Question

. An 8-ton truck is initially going up a 20° ramp with a speed of 90 km/hr. The truck, then, brakes reaching a speed of 36 km/hr after 3 seconds. Assuming constant deceleration determine (a) the magnitude of the braking force, (b) the additional time required for the truck to stop.
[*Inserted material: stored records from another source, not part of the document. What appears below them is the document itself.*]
/-- One profile of CHEM (R118). -/
def Img.profileOk (i : Img) (p : Nat) : Bool :=
  let a := i.at_ secChem + 8 + 1424 * p
  let tv (k : Nat) : Int := i.s16 (a + 1160 + 4 * k + 2)
  every 63 (fun r => every 8 fun c => decide (i.u16 (a + 24 + 16 * r + 2 * c) ≤ i.u16 (a + 24 + 16 * (r + 1) + 2 * c))) &&
    decide (i.u16 (a + 2) < i.u16 (a + 4)) &&
    every 5 (fun k =>
      let x := i.u32 (a + 1048 + 4 * k)
      let lo := i.u32 (a + 1068 + 4 * k)
      f32Le lo x && f32Le x (i.u32 (a + 1088 + 4 * k)) && f32Pos lo) &&
    every 8 (fun k => f32Pos (i.u32 (a + 1108 + 4 * k))) &&
    (every 31 (fun k => decide (tv k < tv (k + 1))) || every 31 fun k => decide (tv (k + 1) < tv k)) &&
    f32Finite (i.u32 (a + 1156)) && decide (9 / 10 ≤ f32 (i.u32 (a + 1156))) && decide (f32 (i.u32 (a + 1156)) ≤ 1)

/-- CHEM. -/
def Img.chemOk (i : Img) : Bool :=
  let n := i.u8 (i.at_ secChem)
  decide (1 ≤ n) && decide (n ≤ 4) && i.secLen secChem = 8 + 1424 * n &&
    every n fun p => i.u8 (i.at_ secChem + 8 + 1424 * p) = p && i.profileOk p

/-- DERATE of one string (R158); a record of a string that is not configured is held to the rule too. DEDUCED, log 30. -/
def Img.derateOk (i : Img) (s : Nat) : Bool :=
  let a := i.at_ secDerate + 512 * s
  every 2 (fun q => every 3 fun h =>
    f32Le (i.u32 (a + 16 * q + 4 * (h + 1))) (i.u32 (a + 16 * q + 4 * h))) &&
    every 15 (fun k => decide (i.s16 (a + 40 + 6 * k) < i.s16 (a + 40 + 6 * (k + 1)))) &&
    every 16 (fun k => decide (i.u16 (a + 42 + 6 * k) ≤ 10000) && decide (i.u16 (a + 44 + 6 * k) ≤ 10000)) &&
    decide (i.u16 (a + 136) < i.u16 (a + 138)) && decide (i.u16 (a + 142) < i.u16 (a + 140))

/-- The contactors an image has. -/
def Img.cons (i : Img) : List Nat := (List.range 27).filter i.conExists

/-- CONTACTORS (R179). -/
def Img.contactorsOk (i : Img) (d : Dev) : Bool :=
  let chans := i.cons.map i.coilChan
  i.secLen secContactors = 512 && chans.eraseDups.length = chans.length &&
    chans.all (fun n => decide (n < 32) && i.chanRole n = 1) &&
    strings.all (fun s =>
      i.conConfigured s = d.configured s &&
        (!d.configured s ||
          (decide (i.t90Min s < i.t90Max s) && decide (i.cMin s < i.cMax s) && decide (i.t90Max s ≤ i.tPreMax s) &&
            [i.t90Min s, i.t90Max s, i.tPreMax s, i.overlap s, i.tClose s, i.tOpen s, i.cool s].all (0 < ·)))) &&
    (!i.bankPresent || [8, 10, 14, 16].all fun o => i.u16 (i.bankCon + o) ≠ 0) &&
    decide (10 ≤ i.u16 (i.bankCon + 18)) && decide (i.u16 (i.bankCon + 18) ≤ 500)

/-- Whether point `p` has an input that its port's record uses. -/
def pointUsed (d : Dev) (p : Nat) : Bool :=
  let r := d.portRec (lcOfMon (p / 16))
  decide (r.str < 8) && decide (p % 16 < r.temps)

/-- One point of TEMPS (R206, R208). -/
def Img.pointOk (i : Img) (d : Dev) (p : Nat) : Bool :=
  let a := i.at_ secTemps + 24 * p
  let zone := i.u8 a
  let nb := i.u8 (a + 5)
  let used := pointUsed d p
  (zone ≠ 0xFF) = used && (!used || (decide (zone < i.u8 (i.at_ secZones)) && decide (i.u8 (a + 1) < 3))) &&
    decide (i.u8 (a + 1) < 4) &&
    decide (i.u8 (a + 4) ≤ 24) && every (i.u8 (a + 4)) (fun k => d.cellUsed (i.u16 (a + 2) + k)) &&
    decide (nb ≤ 8) && every 8 (fun k =>
      let q := i.u16 (a + 6 + 2 * k)
      if k < nb then q ≠ p && decide (q < 1024) && pointUsed d q else q = 0xFFFF)

/-- One zone of ZONES. -/
def Img.zoneOk (i : Img) (z : Nat) : Bool :=
  let a := i.at_ secZones + 32 + 28 * z
  i.u8 a = z && decide (i.s16 (a + 8) ≤ i.s16 (a + 10)) && decide (i.s16 (a + 10) < i.s16 (a + 12)) &&
    decide (i.s16 (a + 12) ≤ i.s16 (a + 14)) && i.u16 (a + 2) ≠ 0 && i.u16 (a + 4) ≠ 0 &&
    decide (i.u16 (a + 2) < i.u16 (a + 6)) && decide (i.u16 (a + 16) ≤ 10000) && i.u16 (a + 18) ≠ 0 &&
    i.u16 (a + 22) ≠ 0

/-- TEMPS and ZONES (R206 to R208). -/
def Img.thermalOk (i : Img) (d : Dev) : Bool :=
  let n := i.u8 (i.at_ secZones)
  i.secLen secTemps = 24576 && decide (1 ≤ n) && decide (n ≤ 64) && i.secLen secZones = 32 + 28 * n &&
    decide (i.s16 (i.at_ secZones + 2) < i.s16 (i.at_ secZones + 4)) && every n i.zoneOk && every 1024 (i.pointOk d)

/-- CHANNELS (R239). -/
def Img.channelOk (i : Img) (n : Nat) : Bool :=
  let a := i.chan n
  let r := i.u8 a
  let fl := i.u8 (a + 2)
  let duty := i.u8 (a + 4)
  let zones := i.u64 (a + 8)
  (r ≠ 5) && decide (r ≤ 5) && decide (i.u8 (a + 1) ≤ 2) && decide (fl < 8) &&
    (r ≠ 1 || (i.u8 (a + 1) = 0 && fl % 4 = 0 && i.u8 (a + 3) = 0xFF)) &&
    (if r = 4 then zones ≠ 0 && decide (zones < 2 ^ i.u8 (i.at_ secZones)) else zones = 0) &&
    decide (duty ≤ 200) && (fl / 2 % 2 = 0 || duty ≠ 0) &&
    (r ≠ 0 || (i.u8 (a + 1) = 0 && fl = 0 && (i.u8 (a + 3) = 0xFF || i.u8 (a + 3) = 0) && duty = 0))

/-- DEDUCED, log 30. -/
def Img.channelsOk (i : Img) : Bool :=
  i.secLen secChannels = 528 && every 32 i.channelOk &&
    i.u8 (i.chan 32) = 5 && i.u8 (i.chan 32 + 1) = 0 && i.u8 (i.chan 32 + 2) = 0 && i.u8 (i.chan 32 + 3) = 0xFF &&
    decide (i.u8 (i.chan 32 + 4) ≤ 200) && i.chanZones 32 = 0

/-- The value of `x` on a shunt in steps of 2 µV is at least 1 (R267, R268). -/
def armed (x shunt : Rat) : Bool := decide (1 ≤ x * shunt * 500000)

/-- One input record of SAFETY (R266, R268), its reserved bytes and bits 0 (R37). -/
def Img.inputOk (i : Img) (d : Dev) (k : Nat) : Bool :=
  let a := i.inRec k
  let f := i.u8 a
  let named := i.u8 (a + 6)
  if f = 0 then i.zeros a 16
  else
    decide (f ≤ 4) && decide (i.u8 (a + 1) ≤ 1) && decide (1 ≤ i.u8 (a + 2)) && decide (i.u8 (a + 2) ≤ 16) &&
      decide (10 ≤ i.u16 (a + 4)) && decide (i.u16 (a + 4) ≤ 2000) && decide (i.u8 (a + 2) < i.u16 (a + 4)) &&
      (if 3 ≤ f then decide (i.u16 (a + 8) ≤ 5000) else i.u16 (a + 8) = 0) &&
      decide (i.u8 (a + 3) < 2) && i.zeros (a + 7) 1 && i.zeros (a + 10) 6 &&
      (f = 1 || ((named ≠ 0 || i.u8 (a + 3) % 2 = 1) && (bitsOf 8 named).all d.configured))

/-- One string record of SAFETY (R268). -/
def Img.strSafOk (i : Img) (d : Dev) (s : Nat) : Bool :=
  let a := i.strSaf s
  let sh := (d.strRec s).shunt
  if !d.configured s then i.zeros a 32
  else
    decide (i.cmpUv s ≤ i.slwLo s) && decide (i.slwLo s < i.slwHi s) && decide (i.slwHi s ≤ i.cmpOv s) &&
      decide (i.cmpOv s ≤ 50000) && decide (1 ≤ i.slwCount s) && decide (i.slwCount s ≤ 4) &&
      [12, 16, 20, 24, 28].all (fun o => i.finite (a + o) && f32 (i.u32 (a + o)) ≠ 0) &&
      decide (i.slcChg s ≤ i.ocChg s) && decide (i.slcDis s ≤ i.ocDis s) && decide (i.sdrCmp s < i.slcChg s) &&
      decide (i.sdrCmp s < i.slcDis s) && armed (i.ocChg s) sh && armed (i.ocDis s) sh && armed (i.sdrCmp s) sh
Neglect air resistance and rolling resistance.

Answer 1

Answer:

a) $F = 13166.468\,N$, b) $t = 2\,s.$

Explanation:

a) The equations of equilibrium for the truck are: (x' is the axis parallel to ramp, y' is the axis perpendicular to ramp)

During braking:

$\Sigma F_{x'} = - m\cdot g \cdot \sin \theta - F = m\cdot a$

$\Sigma F_{y'} = N - m\cdot g \cdot \cos \theta = 0$

The deceleration experimented by the truck is:

$a=\frac{(36\,\frac{km}{h} )\cdot (\frac{1000\,m}{1\,km} )\cdot (\frac{1\,h}{3600\,s} )-(90\,\frac{km}{h} )\cdot (\frac{1000\,m}{1\,km} )\cdot (\frac{1\,h}{3600\,s} )}{3\,s}$

$a = -5\,\frac{m}{s^{2}}$

The braking force is:

$F= - m\cdot (g\cdot \sin \theta+a)$

$F = -(8000\,kg)\cdot [(9.807\,\frac{m}{s^{2}} )\cdot \sin 20^{\textdegree}-5\,\frac{m}{s^{2}} ]$

$F = 13166.468\,N$

b) The additional time required for the truck to stop is:

$t = \frac{0\,\frac{m}{s}-(36\,\frac{km}{h} )\cdot(\frac{1000\,m}{1\,km} )\cdot (\frac{1\,h}{3600\,s} ) }{-5\,\frac{m}{s^{2}} }$

$t = 2\,s.$